* _What the exercise asks_
Among the lines below, take the one holding "State.reset.uninitFault = false ∧", the one holding "(State.reset.busWrite (ptAddr 0", and all lines between them. Set them down exactly.

* _Material provided_
-.-.-
theorem witness_CommandsChangeOnlyTheirWindowBytes :
    (after (.add 1 2 3) (withW 5 7)).isSome = true ∧ commandMayChange (.add 1 2 3) 0x103F = false ∧
      commandMayChange (.add 1 2 3) 0x1040 = true ∧ commandMayChange (.add 1 2 3) 0x107F = true ∧
      commandMayChange (.add 1 2 3) 0x1080 = false ∧ commandMayChange (.cmp 1 2) 0x000C = true := by decide +kernel

theorem witness_OnlyCmpOrResetChangesFlags_cmp :
    (withW 7 7).flags = ⟨false, false, false⟩ ∧
      [running (withW 7 7) 0x0003200D, (running (withW 7 7) 0x0003200D).withSchedule [.coreTurn]].all (fun s =>
        (stepped s).map (·.flags) == some ⟨true, false, false⟩) = true := by decide +kernel

theorem witness_OnlyCmpOrResetChangesFlags_reset :
    [Event.hardReset, .write ctrlAddr 32 1].all (fun e =>
      (stepped { ready with flags := ⟨true, false, false⟩, schedule := [e] }).map (·.flags) ==
        some ⟨false, false, false⟩) = true := by decide +kernel

theorem witness_ResultsDependOnlyOnSources :
    (withW 5 7).status = ((withW 5 7).putW 9 1).status ∧ (withW 5 7).sourcesMarked (.add 1 2 3) = true ∧
      ((withW 5 7).putW 9 1).sourcesMarked (.add 1 2 3) = true ∧
      (∀ r : WReg, Source.w r ∈ sources (.add 1 2 3) (withW 5 7) → (withW 5 7).w[r] = ((withW 5 7).putW 9 1).w[r]) ∧
      (∀ r : PReg, Source.pt r ∈ sources (.add 1 2 3) (withW 5 7) → (withW 5 7).pt[r] = ((withW 5 7).putW 9 1).pt[r]) ∧
      (after (.add 1 2 3) (withW 5 7)).map (·.status.err) = some false := by decide +kernel

theorem witness_StepKeepsInvariant : (running (withW 5 7) 0x00032101).Inv ∧
    (stepped (running (withW 5 7) 0x00032101)).isSome = true := by
  refine ⟨⟨?_, ?_, ?_⟩, by decide +kernel⟩
  · exact ⟨rfl, fun _ => ⟨rfl, rfl⟩⟩
  · exact ⟨rfl, rfl, rfl⟩
  · intro _ _; decide +kernel

theorem witness_UninitialisedSource :
    State.reset.status.busy = false ∧ decode 0x00032101 = .ok (.add 1 2 3) ∧
      Source.w 2 ∈ sources (.add 1 2 3) State.reset ∧ State.reset.marked (.w 2) = false ∧
      decode 0x00000000 = .error .illegalOpcode ∧ (∀ r ∈ sources (.ldc 15 4) State.reset, State.reset.marked r = true) := by decide +kernel

theorem witness_UninitialisedSource_stays :
    (stepped { ready with uninitFault := true, busFault := true, schedule := [.hardReset] }).isSome = true := by decide +kernel

theorem witness_UninitialisedSource_recorded :
    State.reset.uninitFault = false ∧
      (stepped (State.reset.withSchedule [.write cmdAddr 32 0x00032101])).map (·.uninitFault) = some true := by decide +kernel

theorem witness_HardResetEffect : (ready.withSchedule [.hardReset]).schedule = [.hardReset] := by decide +kernel

theorem witness_SoftResetEffect :
    (1 : Word).getLsbD 0 = true ∧ (0xFFFFFFFE : Word).getLsbD 0 = false := by decide +kernel

theorem witness_StatusRegister :
    Status.zero.errcode = none ∧ (Status.zero.failed .operandRange).errcode = some .operandRange ∧
      (4 : Word).getLsbD 2 = true ∧ (0xFFFFFFFB : Word).getLsbD 2 = false := by decide +kernel

theorem witness_WindowLayoutIsLittleEndian : (0 : Nat) < 64 ∧ (63 : Nat) < 64 := by decide +kernel

/-- A register written before, the last limb of one that lacks it, and the first limb of one that lacks them all. -/
theorem witness_LimbWriteReplacesItsBits :
    ready.status.busy = false ∧ (ready.busWrite (wAddr 15 15) 32 1).wMarked 15 = true ∧
      (ready.busWrite (ptAddr 7 2 15) 32 1).ptMarked 7 = true ∧
      ({ State.reset with wLimbs := Vector.replicate 16 0x7FFF }.busWrite (wAddr 15 15) 32 1).wMarked 15 = true ∧
      (State.reset.busWrite (wAddr 0 0) 32 1).wMarked 0 = false ∧
      (State.reset.busWrite (ptAddr 0 0 0) 32 1).ptMarked 0 = false := by decide +kernel

theorem witness_FullHostWriteInitialises : State.reset.status.busy = false := by decide +kernel

/-- An initialised register of an idle block, one of a busy block, and one without its mark; the first and the last
address of each range. -/
theorem witness_ReadsAnswerWithoutSideEffect :
    (ready.status.busy = false ∧ ready.wMarked 15 = true ∧ ready.ptMarked 7 = true) ∧
      (running ready 0x00032101).status.busy = true ∧
      (State.reset.wMarked 0 = false ∧ State.reset.ptMarked 0 = false) ∧
      [(0x0000 : Addr), 0x0004, 0x0008, 0x000C, 0x0010, 0x0FFC, 0x1000, 0x13FC, 0x1400, 0x1FFC, 0x2000, 0x25FC, 0x2600,
        0x2FFC, 0x3000, 0x313C, 0x3140, 0xFFFC].all (fun a => a.toNat % 4 == 0) = true := by decide +kernel

/-- The last limbs of the three windows. -/
theorem witness_ReadsAnswerWithoutSideEffect_limbs :
    (0x13FC : Addr).toNat = 0x1000 + 0x40 * (15 : Fin 16).val + 4 * (15 : Fin 16).val ∧
      (0x25FC : Addr).toNat = 0x2000 + 0xC0 * (7 : Fin 8).val + 0x40 * (2 : Fin 3).val + 4 * (15 : Fin 16).val ∧
      (0x313C : Addr).toNat = 0x3000 + 0x40 * (4 : Fin 5).val + 4 * (15 : Fin 16).val := by decide +kernel

theorem witness_ReadOnlyWritesAreIgnored :
    [(0x0000 : Addr), 0x000C, 0x0014, 0x0FFC, 0x1400, 0x1FFC, 0x2600, 0x3000, 0xFFFC].all (fun a =>
      decide (a.toNat % 4 = 0 ∧ (a.toNat = 0 ∨ a.toNat = 0x000C ∨ (0x0014 ≤ a.toNat ∧ a.toNat < 0x1000) ∨
        (0x1400 ≤ a.toNat ∧ a.toNat < 0x2000) ∨ 0x2600 ≤ a.toNat))) = true := by decide +kernel

theorem witness_RefusedAccessChangesNothing :
    (16 : Nat) ≠ 32 ∧ (0x1001 : Addr).toNat % 4 ≠ 0 ∧ (0x1003 : Addr).toNat % 4 ≠ 0 := by decide +kernel

theorem witness_AddSubMulWrap : (withW 5 7).wMarked 2 = true ∧ (withW 5 7).wMarked 3 = true := by decide +kernel

theorem witness_DivRemUnsigned :
    (withW 5 1).w[3].toNat ≠ 0 ∧ (withW 5 0).w[3].toNat = 0 ∧ (withW 5 0).wMarked 2 = true ∧
      (withW 5 0).wMarked 3 = true ∧ (withW 5 1).wMarked 2 = true ∧ (withW 5 1).wMarked 3 = true := by decide +kernel

theorem witness_BitwiseCommands : (withW 12 10).wMarked 2 = true ∧ (withW 12 10).wMarked 3 = true := by decide +kernel

theorem witness_ShiftsByRegister :
    (withW 5 511).w[3].toNat < 512 ∧ 512 ≤ (withW 5 512).w[3].toNat ∧ (withW 5 511).wMarked 2 = true ∧
      (withW 5 511).wMarked 3 = true ∧ (withW 5 512).wMarked 2 = true ∧ (withW 5 512).wMarked 3 = true := by decide +kernel

theorem witness_ShiftsByImmediate :
    (511 : Imm12).toNat < 512 ∧ 512 ≤ (512 : Imm12).toNat ∧ 512 ≤ (4095 : Imm12).toNat ∧ ready.wMarked 5 = true := by decide +kernel

theorem witness_CmpWritesFlags : (withW 7 7).wMarked 2 = true ∧ (withW 7 7).wMarked 3 = true := by decide +kernel

theorem witness_Cvt64ChecksRange :
    (withW ((BitVec.twoPow 512 64) - 1) 0).w[2].toNat < 2 ^ 64 ∧ 2 ^ 64 ≤ (withW (BitVec.twoPow 512 64) 0).w[2].toNat ∧
      (withW (BitVec.twoPow 512 64) 0).wMarked 2 = true ∧ (withW ((BitVec.twoPow 512 64) - 1) 0).wMarked 2 = true := by decide +kernel

theorem witness_InvmodRunsTheLoop :
    (withW 5 0).w[3].toNat = 0 ∧ (withW 5 1).w[3].toNat ≠ 0 ∧ (withW 5 1).w[2].toNat % (withW 5 1).w[3].toNat = 0 ∧
      (withW 3 7).w[3].toNat ≠ 0 ∧ (withW 3 7).w[2].toNat % (withW 3 7).w[3].toNat ≠ 0 ∧
      [withW 5 0, withW 5 1, withW 3 7].all (fun s => s.wMarked 2 && s.wMarked 3) = true := by decide +kernel

theorem witness_InverseModIsExact :
    [(2 : Value), P, (BitVec.twoPow 512 256) - 1, BitVec.twoPow 512 256, BitVec.allOnes 512].all (fun m =>
      decide (2 ≤ m.toNat ∧ (1 : Value).toNat % m.toNat ≠ 0)) = true ∧
      [(2 : Value), P, (BitVec.twoPow 512 256) - 1].all (fun m => decide (m.toNat < 2 ^ 256)) = true := by decide +kernel

theorem witness_LdcLoadsTheRom :
    [(0x00500010 : Word), 0xFFF00010, 0x00001010].all (fun c =>
      decide (c.toNat % 256 = 0x10 ∧ (5 ≤ c.toNat / 2 ^ 20 ∨ c.toNat / 2 ^ 12 % 16 ≠ 0))) = true := by decide +kernel

/-- The words that `OperandsIllegal` speaks of, in PLDG's to UNPACK's statements, CMP's and CVT64's. -/
theorem witness_OperandsIllegal :
    (0x00000820 : Word).toNat % 256 = 0x20 ∧ 8 ≤ (0x00000820 : Word).toNat / 2 ^ 8 % 16 ∧
      8 ≤ (0x00008021 : Word).toNat / 2 ^ 12 % 16 ∧ (0x00010022 : Word).toNat / 2 ^ 16 % 16 ≠ 0 := by decide +kernel

/-- The points of the field and one that is not, for the statements of the point commands. -/
theorem witness_InField : G.InField ∧ J2.InField ∧ Point.InField ⟨P - 1, 0, P - 1⟩ ∧ ¬ Point.InField ⟨P, 0, 1⟩ ∧
    ¬ Point.InField ⟨1, P, 1⟩ ∧ ¬ Point.InField ⟨1, 2, P⟩ := by
  unfold Point.InField; decide +kernel

/-- With `witness_InField`: PNEG, PADD, PDBL, PAFF and SMUL. -/
theorem witness_PointCommands :
    (withPT G J2).ptMarked 0 = true ∧ (withPT G J2).ptMarked 1 = true ∧ (withPT G J2).pt[0] = G ∧
      (withPT ⟨P, 0, 1⟩ G).ptMarked 0 = true ∧ (withPT ⟨P, 0, 1⟩ G).pt[0] = ⟨P, 0, 1⟩ := by decide +kernel

/-- The four cases of the addition: an identity on either side, equal points, opposite points, and the rest. -/
theorem witness_PaddFollowsItsFormulas :
    (Point.identity.x = 0 ∧ Point.identity.y = 0) ∧ ¬ (G.x = 0 ∧ G.y = 0) ∧ ¬ (NG.x = 0 ∧ NG.y = 0) ∧
    ((G.x.toNat : Int) * (G.z.toNat : Int) ^ 2 ≡ (NG.x.toNat : Int) * (G.z.toNat : Int) ^ 2 [ZMOD fieldPrime]) ∧
    ¬ ((G.y.toNat : Int) * (NG.z.toNat : Int) ^ 3 ≡ (NG.y.toNat : Int) * (G.z.toNat : Int) ^ 3 [ZMOD fieldPrime]) ∧
    ¬ ((J2.x.toNat : Int) * (G.z.toNat : Int) ^ 2 ≡ (G.x.toNat : Int) * (J2.z.toNat : Int) ^ 2 [ZMOD fieldPrime]) := by
  unfold Int.ModEq; decide +kernel

theorem witness_PaffConvertsToAffine :
    (withPT ⟨5, 6, 0⟩ G).pt[0].z.toNat = 0 ∧ (withPT J2 G).pt[0].z.toNat ≠ 0 ∧ (withPT J2 G).ptMarked 0 = true ∧
      (withPT ⟨5, 6, 0⟩ G).ptMarked 0 = true := by decide +kernel

theorem witness_PaffConvertsToAffine_field : Point.InField ⟨5, 6, 0⟩ := by unfold Point.InField; decide +kernel

theorem witness_AffineCoordinatesAreQuotients : J2.InField ∧ Nat.Coprime J2.z.toNat fieldPrime := by
  unfold Point.InField Nat.Coprime; decide +kernel

/-- With `witness_InField`. -/
theorem witness_PointResultsAreCanonical : toAffine J2 = .ok A2 := by decide +kernel

theorem witness_SmulCompletes :
    ((withPT G G).putW 2 3).ptMarked 0 = true ∧ ((withPT G G).putW 2 3).wMarked 2 = true := by decide +kernel

/-- With `witness_InField`; the identity of the fourth clause is `Point.identity`; m is 1 and 15 in the last. -/
theorem witness_SmulCornerCases :
    N.toNat % N.toNat = 0 ∧ (N + 1).toNat % N.toNat = 1 ∧ (0 : Value) = 0 ∧
      (1 : Value).toNat % N.toNat = 1 ∧ (2 : Value).toNat % N.toNat = 2 * 1 ∧ (31 : Value).toNat % N.toNat = 32 - 1 ∧
      (15 : Value).toNat % N.toNat = 15 ∧ (30 : Value).toNat % N.toNat = 2 * 15 ∧
      (17 : Value).toNat % N.toNat = 32 - 15 := by decide +kernel

/-- The largest scalar needs the last position. -/
theorem witness_DigitsSumToTheScalar :
    ((BitVec.twoPow 512 224) - 1).toNat < 2 ^ 224 ∧ (recode ((BitVec.twoPow 512 224) - 1)).getD 224 0 = 1 := by decide +kernel

theorem witness_DigitsAreOddAndSparse :
    (recode 31).getD 0 0 ≠ 0 ∧ (recode 31).getD 5 0 ≠ 0 ∧ -1 ∈ recode 31 := by decide +kernel

theorem witness_KpubMakesAKey : (ready.putW 2 1).wMarked 2 = true := by decide +kernel

theorem witness_KdrvDerives :
    (withSlots 0 G 0 G).w[slotW 0] = 0 ∧ (withSlots 0 G 0 G).w[slotW 1] = 0 ∧
      (withSlots 2 J2 0 G).w[slotW 0] ≠ 0 ∧ (withSlots 0 J2 3 G).w[slotW 0] = 0 ∧ (withSlots 0 J2 3 G).w[slotW 1] ≠ 0 ∧
      [withSlots 0 G 0 G, withSlots 2 J2 0 G, withSlots 0 J2 3 G].all (fun s =>
        s.wMarked (slotW 0) && s.wMarked (slotW 1) && s.ptMarked (slotPT 0) && s.ptMarked (slotPT 1)) = true := by decide +kernel

/-- Both arms of the last clause: a point off the curve, V-PT-28, and 2·G. -/
theorem witness_KdrvDerives_not_invertible :
    toAffine (smul ⟨5, 0, 1⟩ 2) = .error .notInvertible ∧ toAffine (smul G 2) = .ok A2 := by decide +kernel

theorem witness_PackAndUnpack : (withPT G G).ptMarked 0 = true ∧ (withPT G G).wMarked 4 = true := by decide +kernel

theorem witness_UnpackInvertsPack : G.x.toNat < 2 ^ 224 ∧ G.y.toNat < 2 ^ 224 := by decide +kernel

theorem witness_HexTextRoundTrip : 64 < (hexFormat (BitVec.twoPow 512 256)).length := by decide +kernel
-.-.-
* _Solution to the problem_
    State.reset.uninitFault = false ∧
      (stepped (State.reset.withSchedule [.write cmdAddr 32 0x00032101])).map (·.uninitFault) = some true := by decide +kernel

theorem witness_HardResetEffect : (ready.withSchedule [.hardReset]).schedule = [.hardReset] := by decide +kernel

theorem witness_SoftResetEffect :
    (1 : Word).getLsbD 0 = true ∧ (0xFFFFFFFE : Word).getLsbD 0 = false := by decide +kernel

theorem witness_StatusRegister :
    Status.zero.errcode = none ∧ (Status.zero.failed .operandRange).errcode = some .operandRange ∧
      (4 : Word).getLsbD 2 = true ∧ (0xFFFFFFFB : Word).getLsbD 2 = false := by decide +kernel

theorem witness_WindowLayoutIsLittleEndian : (0 : Nat) < 64 ∧ (63 : Nat) < 64 := by decide +kernel

/-- A register written before, the last limb of one that lacks it, and the first limb of one that lacks them all. -/
theorem witness_LimbWriteReplacesItsBits :
    ready.status.busy = false ∧ (ready.busWrite (wAddr 15 15) 32 1).wMarked 15 = true ∧
      (ready.busWrite (ptAddr 7 2 15) 32 1).ptMarked 7 = true ∧
      ({ State.reset with wLimbs := Vector.replicate 16 0x7FFF }.busWrite (wAddr 15 15) 32 1).wMarked 15 = true ∧
      (State.reset.busWrite (wAddr 0 0) 32 1).wMarked 0 = false ∧
      (State.reset.busWrite (ptAddr 0 0 0) 32 1).ptMarked 0 = false := by decide +kernel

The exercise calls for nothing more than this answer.